* [BRIEF]: Every line of the entries below from the one containing "else if o = FU_SKIP_CTL" to the one containing "else if o = PG_EVT_EN then 0x3F", both ends included, must be written out exactly. No other line belongs in the answer.

* [DATA EXTRACTS]:
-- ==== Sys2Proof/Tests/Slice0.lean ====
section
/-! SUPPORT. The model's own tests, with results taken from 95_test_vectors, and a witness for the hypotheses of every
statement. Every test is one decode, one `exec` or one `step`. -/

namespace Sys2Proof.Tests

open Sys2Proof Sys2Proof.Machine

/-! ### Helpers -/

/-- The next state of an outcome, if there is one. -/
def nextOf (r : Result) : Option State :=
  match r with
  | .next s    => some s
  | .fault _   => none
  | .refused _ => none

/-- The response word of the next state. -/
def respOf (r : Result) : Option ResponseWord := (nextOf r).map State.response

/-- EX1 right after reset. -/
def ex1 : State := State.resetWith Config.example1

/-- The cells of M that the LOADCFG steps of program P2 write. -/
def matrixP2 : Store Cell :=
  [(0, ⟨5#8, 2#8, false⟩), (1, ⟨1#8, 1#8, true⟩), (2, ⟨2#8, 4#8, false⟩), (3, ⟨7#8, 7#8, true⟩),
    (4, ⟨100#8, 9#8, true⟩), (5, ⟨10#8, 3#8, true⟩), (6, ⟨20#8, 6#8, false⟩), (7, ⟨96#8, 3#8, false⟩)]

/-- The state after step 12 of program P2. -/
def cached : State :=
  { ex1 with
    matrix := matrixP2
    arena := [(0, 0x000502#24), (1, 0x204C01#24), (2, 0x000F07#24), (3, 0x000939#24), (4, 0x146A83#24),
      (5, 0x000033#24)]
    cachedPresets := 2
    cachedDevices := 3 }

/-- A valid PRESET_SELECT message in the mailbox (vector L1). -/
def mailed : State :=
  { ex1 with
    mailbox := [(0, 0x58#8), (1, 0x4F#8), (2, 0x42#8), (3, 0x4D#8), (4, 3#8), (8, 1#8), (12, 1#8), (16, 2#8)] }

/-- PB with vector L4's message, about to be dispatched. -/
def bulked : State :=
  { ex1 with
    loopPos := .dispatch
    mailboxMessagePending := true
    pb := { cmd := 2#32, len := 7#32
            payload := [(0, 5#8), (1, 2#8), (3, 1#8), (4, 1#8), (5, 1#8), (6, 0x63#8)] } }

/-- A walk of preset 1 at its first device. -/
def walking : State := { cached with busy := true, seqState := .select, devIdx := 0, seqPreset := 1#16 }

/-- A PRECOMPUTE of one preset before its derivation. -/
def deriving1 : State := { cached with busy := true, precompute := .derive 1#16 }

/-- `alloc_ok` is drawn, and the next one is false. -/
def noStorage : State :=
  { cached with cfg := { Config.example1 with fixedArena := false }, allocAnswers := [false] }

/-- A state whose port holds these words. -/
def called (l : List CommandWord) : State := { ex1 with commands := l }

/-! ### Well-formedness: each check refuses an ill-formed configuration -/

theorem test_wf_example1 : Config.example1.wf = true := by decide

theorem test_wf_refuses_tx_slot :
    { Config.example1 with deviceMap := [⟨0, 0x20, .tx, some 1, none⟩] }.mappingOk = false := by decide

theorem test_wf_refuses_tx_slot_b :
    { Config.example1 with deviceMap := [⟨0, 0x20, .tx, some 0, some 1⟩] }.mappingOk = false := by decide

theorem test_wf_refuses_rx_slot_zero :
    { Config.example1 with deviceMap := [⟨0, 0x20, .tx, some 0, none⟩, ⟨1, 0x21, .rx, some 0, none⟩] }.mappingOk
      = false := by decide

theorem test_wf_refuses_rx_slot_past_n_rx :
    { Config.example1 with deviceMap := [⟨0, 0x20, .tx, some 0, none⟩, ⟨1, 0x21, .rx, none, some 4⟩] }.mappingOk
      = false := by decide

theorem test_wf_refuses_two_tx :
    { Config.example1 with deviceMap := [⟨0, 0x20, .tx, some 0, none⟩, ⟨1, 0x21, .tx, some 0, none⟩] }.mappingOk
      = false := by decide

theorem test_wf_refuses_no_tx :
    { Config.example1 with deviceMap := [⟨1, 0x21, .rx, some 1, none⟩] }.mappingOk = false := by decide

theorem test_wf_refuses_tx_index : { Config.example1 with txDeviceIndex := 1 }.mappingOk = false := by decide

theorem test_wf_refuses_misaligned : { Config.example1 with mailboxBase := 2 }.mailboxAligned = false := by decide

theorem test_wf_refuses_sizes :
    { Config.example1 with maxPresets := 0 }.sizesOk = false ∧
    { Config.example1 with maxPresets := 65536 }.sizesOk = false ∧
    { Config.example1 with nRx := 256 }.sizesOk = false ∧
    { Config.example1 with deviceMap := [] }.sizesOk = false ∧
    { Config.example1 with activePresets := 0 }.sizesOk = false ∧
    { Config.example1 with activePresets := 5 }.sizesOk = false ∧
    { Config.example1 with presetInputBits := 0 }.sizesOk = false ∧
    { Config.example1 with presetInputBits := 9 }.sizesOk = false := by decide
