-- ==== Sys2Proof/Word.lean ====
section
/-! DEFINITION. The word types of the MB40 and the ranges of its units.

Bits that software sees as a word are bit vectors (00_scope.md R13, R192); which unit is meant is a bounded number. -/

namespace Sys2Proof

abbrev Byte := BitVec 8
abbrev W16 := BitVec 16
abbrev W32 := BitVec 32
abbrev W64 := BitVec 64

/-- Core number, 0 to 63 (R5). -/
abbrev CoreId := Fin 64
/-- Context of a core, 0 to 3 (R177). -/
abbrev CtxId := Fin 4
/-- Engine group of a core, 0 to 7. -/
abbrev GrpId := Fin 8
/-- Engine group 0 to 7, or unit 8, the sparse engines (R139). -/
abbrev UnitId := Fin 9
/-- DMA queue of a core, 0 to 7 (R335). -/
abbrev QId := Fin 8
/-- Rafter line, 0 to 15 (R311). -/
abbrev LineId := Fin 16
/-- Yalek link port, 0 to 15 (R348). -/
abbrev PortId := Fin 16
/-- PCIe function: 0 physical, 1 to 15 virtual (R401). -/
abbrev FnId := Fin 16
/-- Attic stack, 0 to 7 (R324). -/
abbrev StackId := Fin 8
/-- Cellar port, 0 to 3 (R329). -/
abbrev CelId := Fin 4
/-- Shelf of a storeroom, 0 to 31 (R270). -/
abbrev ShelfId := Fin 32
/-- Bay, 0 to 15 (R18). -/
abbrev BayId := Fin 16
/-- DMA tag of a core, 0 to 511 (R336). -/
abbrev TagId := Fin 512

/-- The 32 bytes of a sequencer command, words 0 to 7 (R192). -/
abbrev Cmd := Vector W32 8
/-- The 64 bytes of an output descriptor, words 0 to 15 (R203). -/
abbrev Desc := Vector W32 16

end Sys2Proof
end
* * *
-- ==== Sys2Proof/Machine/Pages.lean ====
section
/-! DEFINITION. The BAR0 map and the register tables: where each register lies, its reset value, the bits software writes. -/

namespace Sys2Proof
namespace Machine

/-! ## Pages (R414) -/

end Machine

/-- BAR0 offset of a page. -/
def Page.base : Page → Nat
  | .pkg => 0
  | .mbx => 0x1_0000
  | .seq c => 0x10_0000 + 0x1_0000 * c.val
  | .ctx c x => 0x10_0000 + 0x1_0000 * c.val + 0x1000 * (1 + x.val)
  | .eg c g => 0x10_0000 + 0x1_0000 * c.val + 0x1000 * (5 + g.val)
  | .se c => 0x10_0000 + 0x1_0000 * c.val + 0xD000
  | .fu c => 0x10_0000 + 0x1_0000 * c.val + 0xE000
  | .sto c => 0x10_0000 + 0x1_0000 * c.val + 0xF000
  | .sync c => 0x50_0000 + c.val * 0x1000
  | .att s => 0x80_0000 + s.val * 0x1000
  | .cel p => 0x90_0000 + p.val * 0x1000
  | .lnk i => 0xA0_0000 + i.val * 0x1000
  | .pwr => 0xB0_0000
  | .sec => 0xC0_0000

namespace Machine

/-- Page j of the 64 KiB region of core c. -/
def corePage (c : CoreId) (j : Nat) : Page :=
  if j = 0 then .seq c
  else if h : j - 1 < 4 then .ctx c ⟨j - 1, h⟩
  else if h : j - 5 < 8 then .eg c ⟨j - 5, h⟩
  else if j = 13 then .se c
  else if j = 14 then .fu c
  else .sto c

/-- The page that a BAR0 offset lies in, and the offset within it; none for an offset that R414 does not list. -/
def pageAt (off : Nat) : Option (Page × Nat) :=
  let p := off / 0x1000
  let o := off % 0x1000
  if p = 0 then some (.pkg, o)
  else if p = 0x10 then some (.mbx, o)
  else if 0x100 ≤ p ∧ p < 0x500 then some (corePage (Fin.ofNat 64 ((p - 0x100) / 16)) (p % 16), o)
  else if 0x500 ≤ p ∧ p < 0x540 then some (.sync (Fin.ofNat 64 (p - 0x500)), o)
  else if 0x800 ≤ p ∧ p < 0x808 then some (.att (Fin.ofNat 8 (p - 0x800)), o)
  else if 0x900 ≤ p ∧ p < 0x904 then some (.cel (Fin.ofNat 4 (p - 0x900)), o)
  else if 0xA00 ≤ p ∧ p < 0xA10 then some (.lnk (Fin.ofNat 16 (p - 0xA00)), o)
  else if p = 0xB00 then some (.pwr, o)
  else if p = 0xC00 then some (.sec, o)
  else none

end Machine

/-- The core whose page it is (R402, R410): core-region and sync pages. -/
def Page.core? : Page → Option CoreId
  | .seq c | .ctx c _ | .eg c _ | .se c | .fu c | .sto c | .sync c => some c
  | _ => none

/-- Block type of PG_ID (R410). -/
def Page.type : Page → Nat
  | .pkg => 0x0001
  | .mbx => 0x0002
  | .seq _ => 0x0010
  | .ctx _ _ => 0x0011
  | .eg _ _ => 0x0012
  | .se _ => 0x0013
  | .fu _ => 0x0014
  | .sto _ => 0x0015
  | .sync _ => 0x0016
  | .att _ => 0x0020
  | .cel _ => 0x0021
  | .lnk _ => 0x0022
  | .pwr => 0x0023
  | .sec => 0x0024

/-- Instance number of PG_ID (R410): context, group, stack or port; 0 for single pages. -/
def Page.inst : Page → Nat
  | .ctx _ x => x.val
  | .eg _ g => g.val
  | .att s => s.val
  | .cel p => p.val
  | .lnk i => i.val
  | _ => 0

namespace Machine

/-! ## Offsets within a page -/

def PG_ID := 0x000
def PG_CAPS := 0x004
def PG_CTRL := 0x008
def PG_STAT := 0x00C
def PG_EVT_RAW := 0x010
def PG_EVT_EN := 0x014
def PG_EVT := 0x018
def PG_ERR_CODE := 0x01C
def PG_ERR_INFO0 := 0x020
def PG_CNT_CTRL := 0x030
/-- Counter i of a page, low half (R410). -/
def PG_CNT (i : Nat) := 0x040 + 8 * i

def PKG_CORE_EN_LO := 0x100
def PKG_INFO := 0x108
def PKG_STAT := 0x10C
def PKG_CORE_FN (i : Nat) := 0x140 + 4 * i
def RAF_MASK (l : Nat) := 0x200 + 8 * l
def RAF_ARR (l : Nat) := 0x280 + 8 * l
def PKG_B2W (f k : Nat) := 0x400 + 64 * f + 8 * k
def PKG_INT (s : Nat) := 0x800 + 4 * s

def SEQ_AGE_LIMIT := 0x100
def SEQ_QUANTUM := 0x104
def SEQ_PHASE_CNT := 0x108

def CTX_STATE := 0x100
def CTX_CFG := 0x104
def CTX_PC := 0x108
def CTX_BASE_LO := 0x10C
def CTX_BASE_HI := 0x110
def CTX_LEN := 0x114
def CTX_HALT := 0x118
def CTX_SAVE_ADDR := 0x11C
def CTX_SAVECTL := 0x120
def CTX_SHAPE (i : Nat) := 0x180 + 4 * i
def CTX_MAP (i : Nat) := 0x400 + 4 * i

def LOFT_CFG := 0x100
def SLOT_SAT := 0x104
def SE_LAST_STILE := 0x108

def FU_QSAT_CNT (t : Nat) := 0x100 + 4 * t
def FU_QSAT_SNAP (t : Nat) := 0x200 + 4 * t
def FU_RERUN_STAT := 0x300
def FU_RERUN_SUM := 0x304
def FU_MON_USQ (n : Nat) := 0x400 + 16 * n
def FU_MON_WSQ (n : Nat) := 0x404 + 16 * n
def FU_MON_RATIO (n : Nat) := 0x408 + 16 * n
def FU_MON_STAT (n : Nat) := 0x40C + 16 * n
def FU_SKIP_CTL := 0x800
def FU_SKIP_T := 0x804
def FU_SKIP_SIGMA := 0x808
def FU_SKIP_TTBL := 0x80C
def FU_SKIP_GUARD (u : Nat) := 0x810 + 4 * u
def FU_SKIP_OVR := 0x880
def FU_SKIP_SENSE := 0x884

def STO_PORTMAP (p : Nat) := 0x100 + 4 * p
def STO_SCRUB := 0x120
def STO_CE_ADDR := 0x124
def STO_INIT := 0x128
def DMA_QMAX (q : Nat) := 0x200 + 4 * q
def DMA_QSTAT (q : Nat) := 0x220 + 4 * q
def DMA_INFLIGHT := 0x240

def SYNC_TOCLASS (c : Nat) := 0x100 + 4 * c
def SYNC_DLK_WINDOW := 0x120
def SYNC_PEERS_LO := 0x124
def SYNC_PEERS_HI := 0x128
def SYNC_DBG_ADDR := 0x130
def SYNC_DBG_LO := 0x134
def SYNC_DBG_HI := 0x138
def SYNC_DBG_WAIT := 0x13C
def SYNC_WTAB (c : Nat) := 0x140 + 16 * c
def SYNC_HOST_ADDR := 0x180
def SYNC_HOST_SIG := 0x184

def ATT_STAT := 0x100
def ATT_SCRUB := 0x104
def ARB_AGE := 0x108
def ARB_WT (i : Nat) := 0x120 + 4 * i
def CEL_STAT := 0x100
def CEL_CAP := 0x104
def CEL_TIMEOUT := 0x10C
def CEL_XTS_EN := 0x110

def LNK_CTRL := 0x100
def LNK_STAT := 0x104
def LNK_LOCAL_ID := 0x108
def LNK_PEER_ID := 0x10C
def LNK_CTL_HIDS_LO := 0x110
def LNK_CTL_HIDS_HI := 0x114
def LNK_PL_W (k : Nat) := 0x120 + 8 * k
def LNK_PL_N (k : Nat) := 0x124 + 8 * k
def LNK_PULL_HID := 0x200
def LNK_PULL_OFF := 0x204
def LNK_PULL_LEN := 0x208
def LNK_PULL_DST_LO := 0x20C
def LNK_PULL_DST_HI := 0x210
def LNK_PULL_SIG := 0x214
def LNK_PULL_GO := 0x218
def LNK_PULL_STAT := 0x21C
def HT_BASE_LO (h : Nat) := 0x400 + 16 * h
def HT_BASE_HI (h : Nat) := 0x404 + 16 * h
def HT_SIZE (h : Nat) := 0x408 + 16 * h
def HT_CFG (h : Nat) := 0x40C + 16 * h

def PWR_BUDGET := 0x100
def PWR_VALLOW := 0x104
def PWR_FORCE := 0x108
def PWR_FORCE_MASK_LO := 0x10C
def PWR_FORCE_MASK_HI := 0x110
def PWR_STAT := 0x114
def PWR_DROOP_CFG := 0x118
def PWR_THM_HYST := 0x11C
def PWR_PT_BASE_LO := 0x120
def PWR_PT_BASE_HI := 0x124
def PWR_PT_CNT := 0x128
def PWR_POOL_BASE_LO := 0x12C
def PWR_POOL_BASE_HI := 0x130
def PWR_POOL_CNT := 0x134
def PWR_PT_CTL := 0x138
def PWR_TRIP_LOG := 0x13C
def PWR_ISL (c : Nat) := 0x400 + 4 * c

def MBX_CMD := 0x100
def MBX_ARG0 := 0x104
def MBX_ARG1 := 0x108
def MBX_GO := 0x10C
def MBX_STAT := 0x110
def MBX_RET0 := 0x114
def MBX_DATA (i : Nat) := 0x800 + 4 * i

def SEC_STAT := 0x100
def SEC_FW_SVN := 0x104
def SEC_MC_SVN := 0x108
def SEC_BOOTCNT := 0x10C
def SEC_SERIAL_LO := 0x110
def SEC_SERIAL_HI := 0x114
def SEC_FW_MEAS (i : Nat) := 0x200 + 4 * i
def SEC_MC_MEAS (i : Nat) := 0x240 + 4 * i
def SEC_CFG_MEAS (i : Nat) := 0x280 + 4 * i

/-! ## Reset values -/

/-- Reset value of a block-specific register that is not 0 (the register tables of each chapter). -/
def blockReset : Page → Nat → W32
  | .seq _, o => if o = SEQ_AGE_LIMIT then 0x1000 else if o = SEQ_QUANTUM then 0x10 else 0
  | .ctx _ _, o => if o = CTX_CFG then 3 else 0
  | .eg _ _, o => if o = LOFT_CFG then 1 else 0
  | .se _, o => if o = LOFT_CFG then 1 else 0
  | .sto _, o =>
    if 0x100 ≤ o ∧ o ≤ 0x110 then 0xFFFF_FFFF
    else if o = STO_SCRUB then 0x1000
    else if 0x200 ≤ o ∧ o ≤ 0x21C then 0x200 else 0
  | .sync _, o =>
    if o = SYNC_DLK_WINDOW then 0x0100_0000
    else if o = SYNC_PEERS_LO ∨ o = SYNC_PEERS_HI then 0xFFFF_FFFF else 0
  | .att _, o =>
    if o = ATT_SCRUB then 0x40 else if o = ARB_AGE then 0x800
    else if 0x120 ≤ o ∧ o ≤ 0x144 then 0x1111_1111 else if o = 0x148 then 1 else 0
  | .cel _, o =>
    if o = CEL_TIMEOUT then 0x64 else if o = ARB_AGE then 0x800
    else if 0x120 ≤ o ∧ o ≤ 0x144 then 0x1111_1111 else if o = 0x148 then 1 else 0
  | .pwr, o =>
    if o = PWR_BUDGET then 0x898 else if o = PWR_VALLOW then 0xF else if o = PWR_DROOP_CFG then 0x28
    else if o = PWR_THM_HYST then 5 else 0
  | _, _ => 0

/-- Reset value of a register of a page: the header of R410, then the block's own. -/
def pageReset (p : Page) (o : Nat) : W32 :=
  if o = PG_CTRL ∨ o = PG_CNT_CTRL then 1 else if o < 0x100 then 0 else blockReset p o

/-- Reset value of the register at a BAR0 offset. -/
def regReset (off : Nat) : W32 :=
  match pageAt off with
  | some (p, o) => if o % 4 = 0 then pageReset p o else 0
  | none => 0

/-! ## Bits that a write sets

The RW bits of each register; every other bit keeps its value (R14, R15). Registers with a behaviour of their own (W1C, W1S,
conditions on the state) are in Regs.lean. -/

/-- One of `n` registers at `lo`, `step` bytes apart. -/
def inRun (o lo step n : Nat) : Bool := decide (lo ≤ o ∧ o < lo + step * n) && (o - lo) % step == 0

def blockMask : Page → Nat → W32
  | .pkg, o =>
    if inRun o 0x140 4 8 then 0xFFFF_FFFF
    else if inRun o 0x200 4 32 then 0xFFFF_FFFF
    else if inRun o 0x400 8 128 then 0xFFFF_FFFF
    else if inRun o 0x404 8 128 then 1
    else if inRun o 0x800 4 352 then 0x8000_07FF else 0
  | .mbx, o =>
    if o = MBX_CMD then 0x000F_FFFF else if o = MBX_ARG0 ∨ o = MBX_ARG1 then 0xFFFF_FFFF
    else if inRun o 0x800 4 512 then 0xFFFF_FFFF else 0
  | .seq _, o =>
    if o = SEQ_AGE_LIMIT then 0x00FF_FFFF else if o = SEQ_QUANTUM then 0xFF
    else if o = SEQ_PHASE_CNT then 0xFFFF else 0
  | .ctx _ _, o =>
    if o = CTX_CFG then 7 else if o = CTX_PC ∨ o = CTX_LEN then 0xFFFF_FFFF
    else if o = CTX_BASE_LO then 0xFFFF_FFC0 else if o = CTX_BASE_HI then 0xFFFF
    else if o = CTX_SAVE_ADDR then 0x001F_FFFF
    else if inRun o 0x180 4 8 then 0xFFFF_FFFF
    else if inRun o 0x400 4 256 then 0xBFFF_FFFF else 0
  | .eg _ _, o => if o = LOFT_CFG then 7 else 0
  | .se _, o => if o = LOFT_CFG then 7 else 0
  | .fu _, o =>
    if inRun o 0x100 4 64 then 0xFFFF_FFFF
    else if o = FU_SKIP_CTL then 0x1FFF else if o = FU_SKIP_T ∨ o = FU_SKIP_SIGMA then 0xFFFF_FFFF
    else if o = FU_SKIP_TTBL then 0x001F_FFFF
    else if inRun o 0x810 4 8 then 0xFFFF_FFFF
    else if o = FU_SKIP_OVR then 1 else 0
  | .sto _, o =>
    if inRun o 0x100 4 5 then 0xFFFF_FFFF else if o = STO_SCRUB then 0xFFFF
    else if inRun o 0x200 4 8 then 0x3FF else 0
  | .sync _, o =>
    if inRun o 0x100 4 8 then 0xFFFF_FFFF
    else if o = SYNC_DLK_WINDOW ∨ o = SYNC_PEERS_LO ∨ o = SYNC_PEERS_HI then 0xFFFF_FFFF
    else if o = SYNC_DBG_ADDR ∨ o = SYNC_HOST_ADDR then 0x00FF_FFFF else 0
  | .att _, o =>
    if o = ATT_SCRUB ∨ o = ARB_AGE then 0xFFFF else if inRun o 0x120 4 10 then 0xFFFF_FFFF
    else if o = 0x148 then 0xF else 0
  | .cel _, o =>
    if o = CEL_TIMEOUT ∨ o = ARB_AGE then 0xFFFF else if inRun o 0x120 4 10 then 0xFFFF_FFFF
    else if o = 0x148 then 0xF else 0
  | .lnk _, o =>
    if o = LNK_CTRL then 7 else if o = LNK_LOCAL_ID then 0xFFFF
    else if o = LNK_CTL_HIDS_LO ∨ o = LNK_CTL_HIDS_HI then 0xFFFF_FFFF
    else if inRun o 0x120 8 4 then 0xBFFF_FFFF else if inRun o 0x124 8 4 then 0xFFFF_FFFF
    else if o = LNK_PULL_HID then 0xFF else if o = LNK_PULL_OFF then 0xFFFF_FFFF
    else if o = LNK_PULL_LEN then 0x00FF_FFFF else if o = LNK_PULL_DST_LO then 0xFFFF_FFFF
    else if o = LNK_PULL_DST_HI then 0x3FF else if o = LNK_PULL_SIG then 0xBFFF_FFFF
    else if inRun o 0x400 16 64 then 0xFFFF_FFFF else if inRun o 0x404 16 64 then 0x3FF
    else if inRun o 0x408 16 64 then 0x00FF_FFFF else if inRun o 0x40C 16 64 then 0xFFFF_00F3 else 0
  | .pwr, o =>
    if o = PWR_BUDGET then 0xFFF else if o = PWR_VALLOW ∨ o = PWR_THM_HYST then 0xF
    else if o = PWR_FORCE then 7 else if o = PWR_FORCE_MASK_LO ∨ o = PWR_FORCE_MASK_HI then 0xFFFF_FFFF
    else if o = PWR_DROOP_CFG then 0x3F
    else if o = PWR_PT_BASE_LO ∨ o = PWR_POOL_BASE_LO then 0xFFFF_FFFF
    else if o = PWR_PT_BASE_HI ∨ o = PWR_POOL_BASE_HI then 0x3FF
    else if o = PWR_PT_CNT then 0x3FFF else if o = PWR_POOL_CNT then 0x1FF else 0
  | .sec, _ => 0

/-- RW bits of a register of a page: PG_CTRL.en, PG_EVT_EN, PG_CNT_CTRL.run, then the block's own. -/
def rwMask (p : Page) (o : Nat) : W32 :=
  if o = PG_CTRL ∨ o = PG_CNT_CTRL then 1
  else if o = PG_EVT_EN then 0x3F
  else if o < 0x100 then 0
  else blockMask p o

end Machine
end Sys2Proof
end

* [SOLVED EXERCISE]:
    else if o = FU_SKIP_CTL then 0x1FFF else if o = FU_SKIP_T ∨ o = FU_SKIP_SIGMA then 0xFFFF_FFFF
    else if o = FU_SKIP_TTBL then 0x001F_FFFF
    else if inRun o 0x810 4 8 then 0xFFFF_FFFF
    else if o = FU_SKIP_OVR then 1 else 0
  | .sto _, o =>
    if inRun o 0x100 4 5 then 0xFFFF_FFFF else if o = STO_SCRUB then 0xFFFF
    else if inRun o 0x200 4 8 then 0x3FF else 0
  | .sync _, o =>
    if inRun o 0x100 4 8 then 0xFFFF_FFFF
    else if o = SYNC_DLK_WINDOW ∨ o = SYNC_PEERS_LO ∨ o = SYNC_PEERS_HI then 0xFFFF_FFFF
    else if o = SYNC_DBG_ADDR ∨ o = SYNC_HOST_ADDR then 0x00FF_FFFF else 0
  | .att _, o =>
    if o = ATT_SCRUB ∨ o = ARB_AGE then 0xFFFF else if inRun o 0x120 4 10 then 0xFFFF_FFFF
    else if o = 0x148 then 0xF else 0
  | .cel _, o =>
    if o = CEL_TIMEOUT ∨ o = ARB_AGE then 0xFFFF else if inRun o 0x120 4 10 then 0xFFFF_FFFF
    else if o = 0x148 then 0xF else 0
  | .lnk _, o =>
    if o = LNK_CTRL then 7 else if o = LNK_LOCAL_ID then 0xFFFF
    else if o = LNK_CTL_HIDS_LO ∨ o = LNK_CTL_HIDS_HI then 0xFFFF_FFFF
    else if inRun o 0x120 8 4 then 0xBFFF_FFFF else if inRun o 0x124 8 4 then 0xFFFF_FFFF
    else if o = LNK_PULL_HID then 0xFF else if o = LNK_PULL_OFF then 0xFFFF_FFFF
    else if o = LNK_PULL_LEN then 0x00FF_FFFF else if o = LNK_PULL_DST_LO then 0xFFFF_FFFF
    else if o = LNK_PULL_DST_HI then 0x3FF else if o = LNK_PULL_SIG then 0xBFFF_FFFF
    else if inRun o 0x400 16 64 then 0xFFFF_FFFF else if inRun o 0x404 16 64 then 0x3FF
    else if inRun o 0x408 16 64 then 0x00FF_FFFF else if inRun o 0x40C 16 64 then 0xFFFF_00F3 else 0
  | .pwr, o =>
    if o = PWR_BUDGET then 0xFFF else if o = PWR_VALLOW ∨ o = PWR_THM_HYST then 0xF
    else if o = PWR_FORCE then 7 else if o = PWR_FORCE_MASK_LO ∨ o = PWR_FORCE_MASK_HI then 0xFFFF_FFFF
    else if o = PWR_DROOP_CFG then 0x3F
    else if o = PWR_PT_BASE_LO ∨ o = PWR_POOL_BASE_LO then 0xFFFF_FFFF
    else if o = PWR_PT_BASE_HI ∨ o = PWR_POOL_BASE_HI then 0x3FF
    else if o = PWR_PT_CNT then 0x3FFF else if o = PWR_POOL_CNT then 0x1FF else 0
  | .sec, _ => 0

/-- RW bits of a register of a page: PG_CTRL.en, PG_EVT_EN, PG_CNT_CTRL.run, then the block's own. -/
def rwMask (p : Page) (o : Nat) : W32 :=
  if o = PG_CTRL ∨ o = PG_CNT_CTRL then 1
  else if o = PG_EVT_EN then 0x3F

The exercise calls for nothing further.